Daar lag onze ‘frummel’, in een klein bedje opgemaakt op een ‘grote mensen bed’ met haar gezichtje onder de pleisters en slangetjes uit haar neus. Haar mutsje op en haar bedje ‘versierd’ met haar laken en knuffels van thuis. Onder haar dekentje waren haar handjes losjes aan elkaar gebonden zodat ze niet per ongeluk aan de beademingsslang of het infuus zou kunnen trekken. Rare scharen klemden de bandjes om haar polsen aan het uiteinde van de matras vast om ze zo op hun plek te houden. Haar konijnenknuffel tussen haar armpjes. Het zag er vreemd uit en toch ook niet. Ik zag alleen maar Bommel. Wat was ik opgelucht en intens blij om haar weer te zien, na de meest spannende uren uit ons leven!
‘Knuffel haar maar’
Vanwege haar ademhalingsproblemen is Bommel – geboren met een slappe luchtpijp en periodieke ademhaling – geopereerd aan haar luchtpijp en strottenhoofd. Daarna is ze twee dagen slapend gehouden, met behulp van Morfine en Dormicum. Een van de meest lugubere medicatienamen die ik gehoord heb, tot nu toe. In eerste instantie deden Tycho en ik heel zachtjes en durfden we Bommel amper aan te raken door alle apparatuur. Tot een IC-verpleegkundige zei dat we vooral gewoon tegen Bommel moesten kletsen en liedjes voor haar konden zingen. ‘Klim maar lekker bij haar op bed en knuffel haar maar,’ zei ze. De 1e keer dat ik naast Bommel op bed kroop voelde heel onwennig. Ik was bang dat ik per ongeluk op een slangetje zou gaan liggen of achter iets zou blijven haken en dat er dan iets mis zou gaan. Ik heb dan ook met verbazing gekeken hoe de verpleegkundige met Bommel omging alsof ze wakker was en er geen enkel kabeltje over het bed liep.
Hoesten zonder geluid
In die periode was Bommel erg verkouden en ik weet nog hoe bizar ik het vond om haar te zien hoesten. Door de beademingsapparatuur en alle slangetjes was er geen geluid. Geen scherp hoestje. Alleen rood aanlopende wangetjes en een hoestende, schokkende beweging in haar lijfje. Zo gek!

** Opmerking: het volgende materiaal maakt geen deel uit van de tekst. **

-- ==== Sys2Proof/Laws/Presenting.lean ====
section
/-! SUPPORT. What the operations that bring a pick onto the modules leave and do: the start of a job, a transfer, the PRESENT
job, the entry into READY, the exit from guard, and the end of a TAKE that RESET-SEQUENCER met. -/

namespace Sys2Proof.Machine

/-! ### Starting a job (R62) -/

/-- R62 with a plan that raises nothing. -/
theorem startJob_eq {k : JobKind} {s : State} {c : Cursor} (hc : s.seq.cursor = some c)
    (hr : s.seq.state ≠ .running ∨ (s.wft.choose (s.cardOf c).weft).feeder ≠ none) :
    startJob k s = claim .staged c.slot { s with
      wft := (s.wft.choose (s.cardOf c).weft).wft
      xpe := ⟨some ⟨k, c, Config.hooksPerModule * s.hcc.census⟩,
        .filling ⟨c, (s.wft.choose (s.cardOf c).weft).feeder, (s.wft.choose (s.cardOf c).weft).group, (s.cardOf c).mark,
          false, false⟩⟩ } := by
  unfold startJob
  rw [hc]
  simp only [triggerWhen]
  rw [if_neg]
  rcases hr with hr | hr
  · simp [hr]
  · cases hf : (s.wft.choose (s.cardOf c).weft).feeder
    · exact absurd hf hr
    · simp

theorem kept_startJob (k : JobKind) (s : State) : Kept s (startJob k s) := by
  unfold startJob
  split
  · exact Kept.refl s
  · rename_i c _
    refine Kept.trans ?_ (kept_triggerWhen ..)
    obtain ⟨g, hg⟩ := choose_wft s.wft (s.cardOf c).weft
    simp only [hg]
    exact ⟨rfl, rfl, rfl, rfl, rfl, rfl, rfl, rfl, rfl, rfl, rfl, rfl, rfl, rfl, rfl, rfl, rfl, rfl,
      fun _ => Link.kept.refl _⟩

/-! ### Transfers -/

theorem kept_compareEcho (n : Half) (echo : List ModuleEcho) (s : State) : Kept s (compareEcho n echo s) := by
  unfold compareEcho
  simp only
  split
  · exact kept_units s s.ang s.fst _ _
  · exact (kept_units s s.ang s.fst _ _).trans (kept_raise ..)

theorem kept_updateStatuses (st : List EchoStatus) (s : State) : Kept s (updateStatuses st s) :=
  kept_units s s.ang s.fst s.xpe _

theorem kept_reportLevel (s : State) : Kept s (reportLevel s) :=
  ⟨rfl, rfl, rfl, rfl, rfl, rfl, rfl, rfl, rfl, rfl, rfl, rfl, rfl, rfl, rfl, rfl, rfl, rfl, fun _ => Link.kept.refl _⟩

theorem kept_transferResults (n : Half) (echo : List ModuleEcho) (s : State) : Kept s (transferResults n echo s) := by
  unfold transferResults
  refine Kept.trans ?_ (kept_triggerWhen ..)
  refine Kept.trans ?_ (kept_reportLevel ..)
  refine Kept.trans ?_ (kept_triggerWhen ..)
  exact ((kept_compareEcho n echo s).trans (kept_updateStatuses ..)).trans (kept_units _ _ _ _ _)

/-- A change of SEQ's PRESENT job, state or grant keeps what `Kept` lists. -/
theorem kept_present (s : State) (p : Option PresentJob) : Kept s { s with seq := { s.seq with present := p } } :=
  ⟨rfl, rfl, rfl, rfl, rfl, rfl, rfl, rfl, rfl, rfl, rfl, rfl, rfl, rfl, rfl, rfl, rfl, rfl, fun _ => Link.kept.refl _⟩

theorem kept_reportTransfer (n : Half) (s : State) : Kept s (reportTransfer n s) := by
  unfold reportTransfer
  split
  · split
    · split
      · exact (kept_present s _).trans (kept_units _ _ _ _ _)
      · exact Kept.refl s
    · exact Kept.refl s
  · exact Kept.refl s

theorem kept_startTransfer (s : State) : Kept s (startTransfer s) := by
  have h := fun p : Plan => (kept_endRefresh s).trans (t := endRefresh s)
    (u := { endRefresh s with hcc := { (endRefresh s).hcc with transfer := .shifting p.serial } })
    (kept_units _ (endRefresh s).ang (endRefresh s).fst (endRefresh s).xpe _)
  unfold startTransfer
  split
  · exact Kept.refl s
  · rename_i p _ _ _
    simp only
    split
    · exact ((h p).trans (kept_transferResults ..)).trans (kept_reportTransfer ..)
    · exact h p
  · exact Kept.refl s
  · exact Kept.refl s

/-- A transfer of a COMPLETE staged pick, with modules on the chain (R102). -/
theorem startTransfer_eq {s : State} {p : Plan} {image : List Bool} (hx : s.xpe.staging = .complete p image)
    (hc : s.hcc.census ≠ 0) (ht : s.hcc.isTaking = false) (hr : s.hcc.transfer ≠ .refreshing) :
    startTransfer s = { s with hcc := { s.hcc with transfer := .shifting p.serial } } := by
  unfold startTransfer
  have he : endRefresh s = s := by simp [endRefresh, hr]
  cases hs : s.hcc.transfer <;> simp [Hcc.isTaking, hs] at ht <;> simp [hx, he, hc]

/-! ### The PRESENT job -/

theorem kept_endPresent (s : State) : Kept s (endPresent s) := by
  unfold endPresent
  split
  · exact Kept.refl s
  · exact (kept_present s none).trans (kept_discardStaging _)

theorem kept_beginPresent (g : Stage) (s : State) : Kept s (beginPresent g s) := kept_present s _

theorem kept_presentCursor (s : State) : Kept s (presentCursor s) := by
  unfold presentCursor
  split
  · exact (kept_beginPresent _ s).trans (kept_startTransfer _)
  · exact (kept_units s s.ang s.fst _ s.hcc).trans (kept_beginPresent ..)
  · exact ((kept_discardStaging s).trans (kept_beginPresent ..)).trans (kept_startJob ..)

theorem kept_orderPresent (s : State) : Kept s (orderPresent s) := by
  unfold orderPresent
  split
  · exact ⟨rfl, rfl, rfl, rfl, rfl, rfl, rfl, rfl, rfl, rfl, rfl, rfl, rfl, rfl, rfl, rfl, rfl, rfl, fun _ => Link.kept.refl _⟩
  · exact (kept_endPresent s).trans (kept_presentCursor _)

/-- A PRESENT order that finds an EMPTY buffer expands the cursor pick anew (R69). -/
theorem orderPresent_eq {s : State} {c : Cursor} (hc : s.seq.cursor = some c) (hx : s.xpe = ⟨none, .empty⟩)
    (ht : s.hcc.isTaking = false) :
    orderPresent s = startJob .present { s with seq := { s.seq with present := some ⟨c, .expanding⟩ } } := by
  have hd : ∀ u : State, u.xpe = ⟨none, .empty⟩ → u.hcc.isTaking = false → discardStaging u = u := by
    intro u hu hut
    unfold discardStaging
    have hst : u.xpe.staging = .empty := by rw [hu]
    have e : { u with xpe := ⟨none, .empty⟩ } = u := by rw [← hu]
    cases h : u.hcc.transfer <;> simp [Hcc.isTaking, h] at hut <;> simp only [hst, e]
  have he : endPresent s = { s with seq := { s.seq with present := none } } := by
    unfold endPresent
    split
    · rename_i h; rw [← h]
    · exact hd _ hx ht
  have hp : presentCursor { s with seq := { s.seq with present := none } } =
      startJob .present { s with seq := { s.seq with present := some ⟨c, .expanding⟩ } } := by
    have hst : ({ s with seq := { s.seq with present := none } } : State).xpe.staging = .empty := by simp [hx]
    have hd' := hd { s with seq := { s.seq with present := none } } hx ht
    unfold presentCursor
    rw [hst]
    show startJob .present (beginPresent .expanding (discardStaging _)) = _
    rw [hd']
    simp [beginPresent, hc]
  unfold orderPresent
  cases h : s.hcc.transfer <;> simp [Hcc.isTaking, h] at ht <;> simp only [he, hp]

/-! ### READY and guard exit -/

theorem kept_enterReady (s : State) : Kept s (enterReady s) := by
  refine Kept.trans (Kept.trans ?_ (kept_raise ..)) (kept_raise ..)
  exact ⟨rfl, rfl, rfl, rfl, rfl, rfl, rfl, rfl, rfl, rfl, rfl, rfl, rfl, rfl, rfl, rfl, rfl, rfl, fun _ => Link.kept.refl _⟩

theorem kept_enterPresenting (s : State) : Kept s (enterPresenting s) := by
  refine Kept.trans ?_ (kept_orderPresent _)
  exact ⟨rfl, rfl, rfl, rfl, rfl, rfl, rfl, rfl, rfl, rfl, rfl, rfl, rfl, rfl, rfl, rfl, rfl, rfl, fun _ => Link.kept.refl _⟩

@[simp] theorem Owed.taken_no : Owed.taken .no = .no := rfl
@[simp] theorem Owed.taken_nextTake : Owed.taken .nextTake = .no := rfl
@[simp] theorem Owed.taken_afterTake : Owed.taken .afterTake = .nextTake := rfl

/-- R140, R165: when a guard exit goes to READY. -/
theorem exitsReady_iff (s : State) : s.exitsReady = true ↔ s.exitsToReady := by
  unfold State.exitsReady State.exitsToReady
  cases s.latchedBelongs <;> cases s.hcc.dropHeld <;> decide

theorem kept_guardExit (s : State) : Kept s (guardExit s) := by
  unfold guardExit
  refine Kept.trans ?_ (kept_ite (kept_enterReady _) (kept_enterPresenting _))
  refine Kept.trans (Kept.trans ?_ (kept_raise ..)) (kept_raise ..)
  exact ⟨rfl, rfl, rfl, rfl, rfl, rfl, rfl, rfl, rfl, rfl, rfl, rfl, rfl, rfl, rfl, rfl, rfl, rfl, fun _ => Link.kept.refl _⟩

theorem kept_represent (s : State) : Kept s (represent s) := (kept_enterPresenting s).trans (kept_departed ..)

theorem kept_presentOwed (s : State) : Kept s (presentOwed s) := by
  unfold presentOwed
  exact kept_ite (kept_represent s) (Kept.refl s)

/-- With nothing owed to a map write, nothing follows a guard exit. -/
theorem presentOwed_of_no {s : State} (h : s.seq.representOwed = .no) : presentOwed s = s := by simp [presentOwed, h]

theorem kept_exitCheck (s : State) : Kept s (exitCheck s) := by
  unfold exitCheck
  exact kept_ite ((kept_guardExit s).trans (kept_presentOwed _)) (Kept.refl s)

/-- Outside GUARD there is no exit check to pass. -/
theorem exitCheck_of_ne {s : State} (h : s.seq.state ≠ .guard) : exitCheck s = s := by simp [exitCheck, h]

/-! ### RESET-SEQUENCER and the TAKE it meets (R143, R110) -/

@[simp] theorem releaseStaged_ang (x : Staging) (s : State) : (releaseStaged x s).ang = s.ang := by unfold releaseStaged; split <;> rfl
@[simp] theorem releaseStaged_wlb (x : Staging) (s : State) : (releaseStaged x s).wlb = s.wlb := by unfold releaseStaged; split <;> rfl
@[simp] theorem releaseStaged_hmp (x : Staging) (s : State) : (releaseStaged x s).hmp = s.hmp := by unfold releaseStaged; split <;> rfl
@[simp] theorem releaseStaged_xpe (x : Staging) (s : State) : (releaseStaged x s).xpe = s.xpe := by unfold releaseStaged; split <;> rfl
@[simp] theorem releaseStaged_seq (x : Staging) (s : State) : (releaseStaged x s).seq = s.seq := by unfold releaseStaged; split <;> rfl
@[simp] theorem releaseStaged_chu (x : Staging) (s : State) : (releaseStaged x s).chu = s.chu := by unfold releaseStaged; split <;> rfl
@[simp] theorem releaseStaged_wft (x : Staging) (s : State) : (releaseStaged x s).wft = s.wft := by unfold releaseStaged; split <;> rfl
@[simp] theorem releaseStaged_hcc (x : Staging) (s : State) : (releaseStaged x s).hcc = s.hcc := by unfold releaseStaged; split <;> rfl
@[simp] theorem releaseStaged_grd (x : Staging) (s : State) : (releaseStaged x s).grd = s.grd := by unfold releaseStaged; split <;> rfl
@[simp] theorem releaseStaged_plk (x : Staging) (s : State) : (releaseStaged x s).plk = s.plk := by unfold releaseStaged; split <;> rfl
@[simp] theorem releaseStaged_dlk (x : Staging) (s : State) : (releaseStaged x s).dlk = s.dlk := by unfold releaseStaged; split <;> rfl
@[simp] theorem releaseStaged_wlk (x : Staging) (s : State) : (releaseStaged x s).wlk = s.wlk := by unfold releaseStaged; split <;> rfl
@[simp] theorem releaseStaged_draws (x : Staging) (s : State) : (releaseStaged x s).draws = s.draws := by unfold releaseStaged; split <;> rfl
@[simp] theorem releaseStaged_pending (x : Staging) (s : State) : (releaseStaged x s).pending = s.pending := by unfold releaseStaged; split <;> rfl

@[simp] theorem releaseTaken_ang (s : State) : (releaseTaken s).ang = s.ang := by unfold releaseTaken; split <;> simp
@[simp] theorem releaseTaken_wlb (s : State) : (releaseTaken s).wlb = s.wlb := by unfold releaseTaken; split <;> simp
@[simp] theorem releaseTaken_hmp (s : State) : (releaseTaken s).hmp = s.hmp := by unfold releaseTaken; split <;> simp
@[simp] theorem releaseTaken_xpe (s : State) : (releaseTaken s).xpe = s.xpe := by unfold releaseTaken; split <;> simp
@[simp] theorem releaseTaken_seq (s : State) : (releaseTaken s).seq = s.seq := by unfold releaseTaken; split <;> simp
@[simp] theorem releaseTaken_chu (s : State) : (releaseTaken s).chu = s.chu := by unfold releaseTaken; split <;> simp
@[simp] theorem releaseTaken_wft (s : State) : (releaseTaken s).wft = s.wft := by unfold releaseTaken; split <;> simp
@[simp] theorem releaseTaken_grd (s : State) : (releaseTaken s).grd = s.grd := by unfold releaseTaken; split <;> simp
@[simp] theorem releaseTaken_plk (s : State) : (releaseTaken s).plk = s.plk := by unfold releaseTaken; split <;> simp
@[simp] theorem releaseTaken_dlk (s : State) : (releaseTaken s).dlk = s.dlk := by unfold releaseTaken; split <;> simp
@[simp] theorem releaseTaken_wlk (s : State) : (releaseTaken s).wlk = s.wlk := by unfold releaseTaken; split <;> simp
@[simp] theorem releaseTaken_draws (s : State) : (releaseTaken s).draws = s.draws := by unfold releaseTaken; split <;> simp
@[simp] theorem releaseTaken_pending (s : State) : (releaseTaken s).pending = s.pending := by unfold releaseTaken; split <;> simp

/-- Only the flag changes at HCC, and only while TAKING. -/
theorem releaseTaken_hcc (s : State) :
    (releaseTaken s).hcc = if s.hcc.isTaking then { s.hcc with holdsReleased := true } else s.hcc := by
  unfold releaseTaken
  cases ht : s.hcc.isTaking <;> cases hf : s.hcc.holdsReleased <;> simp
  rw [← hf]

@[simp] theorem closeReleased_ang (s : State) : (closeReleased s).ang = s.ang := rfl
@[simp] theorem closeReleased_fst (s : State) : (closeReleased s).fst = s.fst := rfl
@[simp] theorem closeReleased_wlb (s : State) : (closeReleased s).wlb = s.wlb := rfl
@[simp] theorem closeReleased_hmp (s : State) : (closeReleased s).hmp = s.hmp := rfl
@[simp] theorem closeReleased_seq (s : State) : (closeReleased s).seq = s.seq := rfl
@[simp] theorem closeReleased_chu (s : State) : (closeReleased s).chu = s.chu := rfl
@[simp] theorem closeReleased_wft (s : State) : (closeReleased s).wft = s.wft := rfl
@[simp] theorem closeReleased_grd (s : State) : (closeReleased s).grd = s.grd := rfl
@[simp] theorem closeReleased_plk (s : State) : (closeReleased s).plk = s.plk := rfl
@[simp] theorem closeReleased_dlk (s : State) : (closeReleased s).dlk = s.dlk := rfl
@[simp] theorem closeReleased_wlk (s : State) : (closeReleased s).wlk = s.wlk := rfl
@[simp] theorem closeReleased_draws (s : State) : (closeReleased s).draws = s.draws := rfl
@[simp] theorem closeReleased_pending (s : State) : (closeReleased s).pending = s.pending := rfl
@[simp] theorem closeReleased_xpe (s : State) : (closeReleased s).xpe = ⟨none, .empty⟩ := rfl
@[simp] theorem closeReleased_hcc (s : State) : (closeReleased s).hcc = { s.hcc with
    transfer := .idle, latched := .closed, lastStrobe := some .drop, dropHeld := false, holdsReleased := false } := rfl

end Sys2Proof.Machine
end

En hoe doodeng ik het vond toen Bommel haar eerste operatie onderging, zo spannend was het ook toen de medicatie weer stop werd gezet en de beademing er af ging. Vreemd hoe dat werkt. Na het ‘overleven’ van de narcose en de operatie, was het ineens spannend of ze weer zelf zou gaan ademen. Gelukkig ging dat goed.
Wat ik nooit zal vergeten
De PICU waar wij verbleven is een plek waar je niet de hele dag bij je kind kan zijn en ook ’s nachts kun je niet blijven slapen. Ik vulde mijn dagen met in de ouderkamer (wachtruimte) in mijn dagboek schrijven, kopjes thee drinken bij Bommels bed en dus af en toe even naast haar liggen en liedjes zingen.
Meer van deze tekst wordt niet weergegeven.